### THE RECORDS:
%%

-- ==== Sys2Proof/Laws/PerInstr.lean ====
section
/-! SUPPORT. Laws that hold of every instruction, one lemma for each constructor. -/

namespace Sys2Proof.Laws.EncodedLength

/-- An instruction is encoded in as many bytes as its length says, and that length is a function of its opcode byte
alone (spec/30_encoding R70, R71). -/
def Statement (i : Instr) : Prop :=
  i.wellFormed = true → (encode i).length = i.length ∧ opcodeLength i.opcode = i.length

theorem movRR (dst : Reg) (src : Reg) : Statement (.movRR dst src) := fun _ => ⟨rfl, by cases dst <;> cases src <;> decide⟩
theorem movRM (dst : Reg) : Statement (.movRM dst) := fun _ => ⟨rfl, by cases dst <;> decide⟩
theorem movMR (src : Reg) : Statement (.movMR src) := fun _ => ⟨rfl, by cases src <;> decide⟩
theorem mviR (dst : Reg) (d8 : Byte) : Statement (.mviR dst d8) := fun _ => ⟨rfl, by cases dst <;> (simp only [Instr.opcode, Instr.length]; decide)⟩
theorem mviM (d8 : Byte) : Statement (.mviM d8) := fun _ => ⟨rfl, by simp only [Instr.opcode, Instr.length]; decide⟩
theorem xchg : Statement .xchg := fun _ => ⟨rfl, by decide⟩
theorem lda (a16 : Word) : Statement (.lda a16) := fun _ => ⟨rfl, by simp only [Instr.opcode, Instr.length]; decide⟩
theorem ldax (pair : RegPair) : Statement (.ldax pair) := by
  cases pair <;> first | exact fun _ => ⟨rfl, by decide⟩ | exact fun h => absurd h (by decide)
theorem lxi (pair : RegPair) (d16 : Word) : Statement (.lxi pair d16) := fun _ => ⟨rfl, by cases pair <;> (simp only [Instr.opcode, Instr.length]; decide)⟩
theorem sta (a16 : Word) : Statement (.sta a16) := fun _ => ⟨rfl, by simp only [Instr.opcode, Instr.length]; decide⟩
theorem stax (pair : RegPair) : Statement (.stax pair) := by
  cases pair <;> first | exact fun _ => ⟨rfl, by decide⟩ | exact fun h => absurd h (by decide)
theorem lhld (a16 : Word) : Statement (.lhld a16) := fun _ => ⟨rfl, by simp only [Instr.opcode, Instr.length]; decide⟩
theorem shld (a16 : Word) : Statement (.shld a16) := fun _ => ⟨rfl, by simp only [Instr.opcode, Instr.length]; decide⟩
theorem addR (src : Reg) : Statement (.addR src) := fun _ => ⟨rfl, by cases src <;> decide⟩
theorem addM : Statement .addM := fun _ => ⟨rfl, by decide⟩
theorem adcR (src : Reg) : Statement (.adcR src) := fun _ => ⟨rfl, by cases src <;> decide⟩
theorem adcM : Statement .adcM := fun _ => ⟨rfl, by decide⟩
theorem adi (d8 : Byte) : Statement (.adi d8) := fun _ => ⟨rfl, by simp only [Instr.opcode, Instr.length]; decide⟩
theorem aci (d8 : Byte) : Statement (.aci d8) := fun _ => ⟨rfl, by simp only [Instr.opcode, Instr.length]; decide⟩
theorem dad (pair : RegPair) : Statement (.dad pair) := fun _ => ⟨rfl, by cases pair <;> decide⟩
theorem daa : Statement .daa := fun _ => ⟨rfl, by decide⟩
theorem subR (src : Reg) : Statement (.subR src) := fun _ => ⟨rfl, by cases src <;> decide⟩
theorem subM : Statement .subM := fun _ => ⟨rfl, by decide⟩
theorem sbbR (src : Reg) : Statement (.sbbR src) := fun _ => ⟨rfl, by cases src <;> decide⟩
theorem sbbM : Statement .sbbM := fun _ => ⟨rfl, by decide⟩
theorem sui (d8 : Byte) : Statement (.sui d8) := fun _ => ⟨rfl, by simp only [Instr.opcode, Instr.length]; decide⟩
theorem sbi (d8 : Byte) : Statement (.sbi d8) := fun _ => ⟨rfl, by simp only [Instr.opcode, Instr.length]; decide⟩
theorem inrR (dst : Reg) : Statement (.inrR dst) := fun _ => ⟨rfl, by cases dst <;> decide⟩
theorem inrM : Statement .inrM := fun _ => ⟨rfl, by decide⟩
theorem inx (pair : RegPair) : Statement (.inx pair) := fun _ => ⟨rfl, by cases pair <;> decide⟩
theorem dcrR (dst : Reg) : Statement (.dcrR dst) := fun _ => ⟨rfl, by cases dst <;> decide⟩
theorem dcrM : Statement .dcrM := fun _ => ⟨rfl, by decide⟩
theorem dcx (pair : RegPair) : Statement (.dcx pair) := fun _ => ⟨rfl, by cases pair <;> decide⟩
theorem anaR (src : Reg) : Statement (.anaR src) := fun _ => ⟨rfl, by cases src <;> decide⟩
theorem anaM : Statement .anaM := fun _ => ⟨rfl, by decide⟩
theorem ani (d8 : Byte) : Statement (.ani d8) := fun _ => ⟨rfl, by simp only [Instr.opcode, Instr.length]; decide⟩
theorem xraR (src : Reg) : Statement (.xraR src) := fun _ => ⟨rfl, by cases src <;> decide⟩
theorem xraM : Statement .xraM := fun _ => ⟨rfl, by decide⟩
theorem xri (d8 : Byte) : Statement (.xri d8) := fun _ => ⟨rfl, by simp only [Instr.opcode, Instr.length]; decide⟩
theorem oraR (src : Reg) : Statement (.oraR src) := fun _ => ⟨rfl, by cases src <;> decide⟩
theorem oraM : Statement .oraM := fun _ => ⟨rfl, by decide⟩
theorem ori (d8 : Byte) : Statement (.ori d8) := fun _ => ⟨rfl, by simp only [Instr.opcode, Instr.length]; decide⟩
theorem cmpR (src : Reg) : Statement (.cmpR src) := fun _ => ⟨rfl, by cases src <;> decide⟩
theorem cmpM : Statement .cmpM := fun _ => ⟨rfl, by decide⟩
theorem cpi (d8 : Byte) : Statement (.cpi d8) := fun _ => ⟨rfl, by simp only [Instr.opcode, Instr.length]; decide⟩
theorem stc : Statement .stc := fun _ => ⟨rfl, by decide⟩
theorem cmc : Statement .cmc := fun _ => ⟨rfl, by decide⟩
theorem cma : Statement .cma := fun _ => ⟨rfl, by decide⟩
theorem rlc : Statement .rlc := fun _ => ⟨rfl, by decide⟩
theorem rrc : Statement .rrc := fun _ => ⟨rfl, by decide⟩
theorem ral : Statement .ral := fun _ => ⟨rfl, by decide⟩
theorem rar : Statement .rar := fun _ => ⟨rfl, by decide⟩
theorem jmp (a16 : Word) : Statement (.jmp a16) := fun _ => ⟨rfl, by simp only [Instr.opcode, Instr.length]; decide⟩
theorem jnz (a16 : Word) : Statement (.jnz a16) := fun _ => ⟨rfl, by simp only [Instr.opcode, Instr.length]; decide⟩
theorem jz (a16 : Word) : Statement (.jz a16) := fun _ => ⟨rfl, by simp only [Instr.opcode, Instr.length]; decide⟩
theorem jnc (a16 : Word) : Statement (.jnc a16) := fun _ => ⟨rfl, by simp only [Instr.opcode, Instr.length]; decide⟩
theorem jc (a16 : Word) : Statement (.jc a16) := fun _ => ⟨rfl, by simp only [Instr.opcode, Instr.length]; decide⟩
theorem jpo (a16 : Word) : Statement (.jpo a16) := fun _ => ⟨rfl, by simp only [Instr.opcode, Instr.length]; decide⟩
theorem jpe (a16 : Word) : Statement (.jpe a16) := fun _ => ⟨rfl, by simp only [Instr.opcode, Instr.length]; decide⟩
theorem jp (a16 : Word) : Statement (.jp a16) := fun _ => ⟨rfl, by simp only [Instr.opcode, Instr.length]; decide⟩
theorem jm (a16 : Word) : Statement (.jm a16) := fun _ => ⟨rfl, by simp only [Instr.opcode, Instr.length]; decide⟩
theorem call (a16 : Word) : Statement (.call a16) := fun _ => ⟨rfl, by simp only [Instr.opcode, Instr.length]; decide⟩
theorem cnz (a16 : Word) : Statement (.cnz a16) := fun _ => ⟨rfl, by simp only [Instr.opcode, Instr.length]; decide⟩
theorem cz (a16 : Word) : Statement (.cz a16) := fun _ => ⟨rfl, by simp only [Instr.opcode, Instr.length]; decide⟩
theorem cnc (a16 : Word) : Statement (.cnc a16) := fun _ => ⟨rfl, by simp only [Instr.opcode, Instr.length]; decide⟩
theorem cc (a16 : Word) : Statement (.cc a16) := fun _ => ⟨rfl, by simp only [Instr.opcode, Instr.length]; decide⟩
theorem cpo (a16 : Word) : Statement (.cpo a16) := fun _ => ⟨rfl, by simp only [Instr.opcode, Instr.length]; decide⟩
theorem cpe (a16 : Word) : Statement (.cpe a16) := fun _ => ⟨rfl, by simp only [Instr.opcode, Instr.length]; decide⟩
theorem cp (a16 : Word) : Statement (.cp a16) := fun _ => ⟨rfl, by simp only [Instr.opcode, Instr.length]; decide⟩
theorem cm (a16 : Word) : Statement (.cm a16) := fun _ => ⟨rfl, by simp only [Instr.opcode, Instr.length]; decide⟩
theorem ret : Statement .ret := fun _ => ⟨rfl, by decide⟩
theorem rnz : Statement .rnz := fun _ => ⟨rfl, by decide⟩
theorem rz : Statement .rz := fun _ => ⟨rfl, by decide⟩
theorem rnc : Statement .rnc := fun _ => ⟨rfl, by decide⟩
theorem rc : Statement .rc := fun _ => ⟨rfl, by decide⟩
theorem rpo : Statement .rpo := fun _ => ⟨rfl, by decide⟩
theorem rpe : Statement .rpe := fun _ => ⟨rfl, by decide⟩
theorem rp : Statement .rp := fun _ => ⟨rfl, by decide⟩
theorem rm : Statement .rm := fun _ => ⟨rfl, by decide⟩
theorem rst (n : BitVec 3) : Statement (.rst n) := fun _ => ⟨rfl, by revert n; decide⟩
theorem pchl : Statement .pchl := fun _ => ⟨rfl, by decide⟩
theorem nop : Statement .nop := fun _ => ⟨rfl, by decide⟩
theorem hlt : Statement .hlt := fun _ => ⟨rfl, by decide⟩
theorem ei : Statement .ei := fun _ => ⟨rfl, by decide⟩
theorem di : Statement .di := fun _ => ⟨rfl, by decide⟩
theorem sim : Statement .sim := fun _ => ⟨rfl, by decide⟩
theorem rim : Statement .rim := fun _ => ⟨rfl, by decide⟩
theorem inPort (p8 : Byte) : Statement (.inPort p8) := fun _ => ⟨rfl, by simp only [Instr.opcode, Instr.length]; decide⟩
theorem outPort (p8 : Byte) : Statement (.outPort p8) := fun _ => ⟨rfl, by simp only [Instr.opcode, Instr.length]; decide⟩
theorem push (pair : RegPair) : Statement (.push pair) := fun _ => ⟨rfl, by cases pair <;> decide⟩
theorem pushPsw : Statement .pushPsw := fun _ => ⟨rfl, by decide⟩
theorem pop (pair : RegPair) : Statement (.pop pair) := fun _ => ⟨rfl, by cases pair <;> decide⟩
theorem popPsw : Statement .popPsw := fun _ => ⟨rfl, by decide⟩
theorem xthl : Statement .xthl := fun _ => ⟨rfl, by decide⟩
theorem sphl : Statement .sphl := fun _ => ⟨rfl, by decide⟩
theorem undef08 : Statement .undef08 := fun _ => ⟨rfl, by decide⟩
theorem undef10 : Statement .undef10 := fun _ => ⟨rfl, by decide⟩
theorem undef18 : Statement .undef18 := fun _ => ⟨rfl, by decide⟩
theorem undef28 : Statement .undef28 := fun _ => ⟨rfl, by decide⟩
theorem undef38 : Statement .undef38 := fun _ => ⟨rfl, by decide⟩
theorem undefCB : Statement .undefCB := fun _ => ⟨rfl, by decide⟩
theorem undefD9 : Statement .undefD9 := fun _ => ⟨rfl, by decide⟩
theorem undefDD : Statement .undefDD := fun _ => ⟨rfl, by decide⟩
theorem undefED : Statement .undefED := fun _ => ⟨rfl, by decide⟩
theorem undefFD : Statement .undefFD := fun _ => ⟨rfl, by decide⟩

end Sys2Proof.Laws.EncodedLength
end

%%

### EXERCISE REQUIREMENTS:
Please give back exactly the lines of this listing beginning at the line with "theorem xchg : Statement" and ending with the line with "theorem addM : Statement", both included, and nothing else.

### REPLY:
theorem xchg : Statement .xchg := fun _ => ⟨rfl, by decide⟩
theorem lda (a16 : Word) : Statement (.lda a16) := fun _ => ⟨rfl, by simp only [Instr.opcode, Instr.length]; decide⟩
theorem ldax (pair : RegPair) : Statement (.ldax pair) := by
  cases pair <;> first | exact fun _ => ⟨rfl, by decide⟩ | exact fun h => absurd h (by decide)
theorem lxi (pair : RegPair) (d16 : Word) : Statement (.lxi pair d16) := fun _ => ⟨rfl, by cases pair <;> (simp only [Instr.opcode, Instr.length]; decide)⟩
theorem sta (a16 : Word) : Statement (.sta a16) := fun _ => ⟨rfl, by simp only [Instr.opcode, Instr.length]; decide⟩
theorem stax (pair : RegPair) : Statement (.stax pair) := by
  cases pair <;> first | exact fun _ => ⟨rfl, by decide⟩ | exact fun h => absurd h (by decide)
theorem lhld (a16 : Word) : Statement (.lhld a16) := fun _ => ⟨rfl, by simp only [Instr.opcode, Instr.length]; decide⟩
theorem shld (a16 : Word) : Statement (.shld a16) := fun _ => ⟨rfl, by simp only [Instr.opcode, Instr.length]; decide⟩
theorem addR (src : Reg) : Statement (.addR src) := fun _ => ⟨rfl, by cases src <;> decide⟩
theorem addM : Statement .addM := fun _ => ⟨rfl, by decide⟩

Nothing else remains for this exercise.